Please make the small demo that produces the error.

----------


## baka

Interpolation.zip

heres the project.
the rendering will show:
cut and paste, using D2D1_RECT_F
direct rendering using SetTransform to skip D2D1_RECT_F (byval 0&)
and SetTransform using a bit of rotation and no D2D1_RECT_F
only when rotation is involved the interpolation works.

----------


## The trick

Seems all is correct. You draw the picture with original size, what's the behavior do you expect? For example if you change aspect/or sizes you can see interpolation:

----------


## baka

hm. in my testing I get this:


if I resize the window I get this (Linear up and Nearest down)
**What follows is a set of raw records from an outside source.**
/-- R222, R229, U16: a step that emits `CMP_CB(i, token)` found slot `i` enabled and due, with that token, and leaves it
disabled, every other slot as it was, in an open callback window. -/
def Obligations.FiredSlotWasEnabledAndDue : Prop :=
  ∀ (s t : State) (i : Nat) (token : BitVec Config.taken.cbWidth), step s = .next t → t.trace = s.trace ++ [.cmpCb i token] →
    ∃ k : Fin Config.taken.nComp, k.val = i ∧ s.dueAt s.seq.clatch k = true ∧ token = s.slots[k].callback ∧
      t.slots[k].enabled = false ∧ (∀ j : Fin Config.taken.nComp, j ≠ k → t.slots[j] = s.slots[j]) ∧
      t.seq.inCb = true

/-- R211: a step emits at most one event, each kind from its own agent: `OVF` in a tick, callbacks in a turn of the
sequencer that opens a window, `TUNE_WR` in an `FC_APPLY`. -/
def Obligations.StepEmitsAtMostOneEvent : Prop :=
  ∀ s t : State, step s = .next t → s.nextTurn ≠ .coldReset →
    t.trace = s.trace ∨
    (t.trace = s.trace ++ [.ovf] ∧ s.nextTurn = .tick) ∨
    (∃ n token, t.trace = s.trace ++ [.perCb n token] ∧ (∃ first, s.nextTurn = .service first) ∧ t.seq.inCb = true) ∨
    (∃ i token, t.trace = s.trace ++ [.cmpCb i token] ∧ (∃ first, s.nextTurn = .service first) ∧ t.seq.inCb = true) ∨
    (∃ v rst temp mv, t.trace = s.trace ++ [.tuneWr v] ∧ s.commands (.fcApply rst temp mv))

/-- R219, R220, in every configuration: a periodic pass whose callbacks issue no command, with any ticks between its
steps after the entry, invokes every slot pending and enabled at the entry exactly once, from slot 7 down to slot 0, and
ends; the state is then that of clearing all flags and taking the same ticks, but for the trace, whose callbacks the
ticks do not change, and the sequencer. With both requests up, that the turn decides which entry is taken is the model's
choice (log 3). -/
def Obligations.PeriodicPassInvokesDescending : Prop :=
  ∀ (k : Config) (s : Any.State k) (first : Service) (ticks : List Nat), s.seq.mode = .idle →
    s.perFlag &&& s.perEn ≠ 0 → (s.cmpFlag = false ∨ first = .periodic) →
    let ns := ([7, 6, 5, 4, 3, 2, 1, 0] : List (Fin 8)).filter (fun n => (s.perFlag &&& s.perEn).getLsbD n.val)
    ticks.length = ns.length + 1 →
    let t := quietRoundsAfterTicks first ticks (quietRound first s)
    let u := tickN ticks.sum { s with perFlag := 0 }
    t = { u with trace := t.trace, seq := t.seq } ∧ t.seq.mode = .idle ∧ t.seq.inCb = false ∧
      ∃ l, t.trace = s.trace ++ l ∧ l.filter (· ≠ .ovf) = ns.map (fun n => .perCb n.val s.perCb[n]) ∧
        u.trace = s.trace ++ l.filter (· = .ovf)

/-- R222 to R224, in every configuration: a compare pass whose callbacks issue no command, and in which no tick falls,
fires every enabled slot due at the entry in index order, leaves the others unchanged, runs the arbiter on what remains,
and ends. With both requests up, that the turn decides which entry is taken is the model's choice (log 3). -/
def Obligations.ComparePassFiresDueSlots : Prop :=
  ∀ (k : Config) (s : Any.State k) (first : Service), s.seq.mode = .idle → s.cmpFlag = true →
    (s.perFlag &&& s.perEn = 0 ∨ first = .compare) →
    let fired := (List.finRange k.nComp).filter (fun i => s.dueAt s.c i)
    let t := quietRounds first (k.nComp + 2) s
    ∃ u v : Any.State k,
      u = { s with
        cmpFlag := false, slots := u.slots
        trace := s.trace ++ fired.map (fun i => .cmpCb i.val s.slots[i].callback), seq := u.seq } ∧
      (∀ i : Fin k.nComp, u.slots[i] = { s.slots[i] with enabled := s.slots[i].enabled && !s.dueAt s.c i }) ∧
      scheduledFrom u v ∧ t = { v with seq := t.seq } ∧ t.seq.mode = .idle ∧ t.seq.inCb = false
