-- ==== Sys2Proof/Proofs/CommandStep.lean ====
section
/-! A turn of the host in which the presented word is accepted (spec/20_memory.md R70, R73, spec/60_exceptions.md
R215). -/

namespace Sys2Proof.Machine

variable {k : Config}

/-- Taking the turn does not decide whether a command is accepted. -/
@[simp] theorem passTurn_accepting (s : Any.State k) : s.passTurn.accepting = s.accepting := by
  rw [passTurn_frame]
  rfl

theorem runWord_of_decode {w : CmdWord} {i : Instr} (h : decode w = .ok i) (s : State) : runWord w s = exec i s := by
  rw [runWord, h]

/-- In a turn of the host that accepts, the step runs the presented word (R215). -/
theorem step_of_accepting {s : State} (hturn : s.nextTurn = .command) (hacc : s.accepting = true) :
    step s = runWord s.passTurn.presented s.passTurn.takeCommand := by
  rw [step, hturn, runTurn, hostTurn, passTurn_accepting, if_pos hacc]

/-- The same with the turn and the word scripted: the step runs that word with both taken (R73). -/
theorem step_of_accepting_scripted {s : State} {ts : List Turn} {w : CmdWord} {ws : List CmdWord}
    (hturns : s.turns = .command :: ts) (hport : s.port = w :: ws) (hacc : s.accepting = true) :
    step s = runWord w { s with turns := ts, port := ws } := by
  have hturn : s.nextTurn = .command := by simp [Any.State.nextTurn, hturns]
  have hpass : s.passTurn = { s with turns := ts } := by simp [Any.State.passTurn, hturns]
  rw [step_of_accepting hturn hacc, hpass]
  simp [Any.State.presented, Any.State.takeCommand, hport]

/-- Settles O5. -/
theorem stepRunsDecodedCommand : Obligations.StepRunsDecodedCommand := by
  unfold Obligations.StepRunsDecodedCommand
  constructor
  · intro s i ⟨hturn, hdecode⟩ hacc
    obtain ⟨port, turns, draws, hu⟩ := passTurn_takeCommand_frame s
    refine ⟨s.passTurn.takeCommand, by rw [hu], ?_⟩
    rw [step_of_accepting hturn hacc, runWord_of_decode hdecode]
  · intro s ts w ws i hturns hport hacc hdecode
    rw [step_of_accepting_scripted hturns hport hacc, runWord_of_decode hdecode]

end Sys2Proof.Machine
end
so I dont get the same as you!
as you can see in the picture, only the "rotated" pictures show different, the other 4 pictures are identical-

original pictures: (seems that the insert image is converting the pics)
https://i.postimg.cc/13fJnqsh/Image2.png
https://i.postimg.cc/Kj1Rrxzz/Image3.png

----------


## The trick

The interpolation mode is related to bitmap drawing. You should use the Resize method to ensure the proper backbuffer size. If you want to use the fixed screen (500x300) and stretch it to a window you can use an additional compatible render target in which you can draw the bitmaps. Finally you can draw the produced bitmap to the window with the needed interpolation mode (don't forget call Resize method!).

----------


## baka

hm, im trying to figure out where to put CreateCompatibleRenderTarget.
but no matter what im doing i get errors or nothing happens. the resize works, but it will not stretch the image.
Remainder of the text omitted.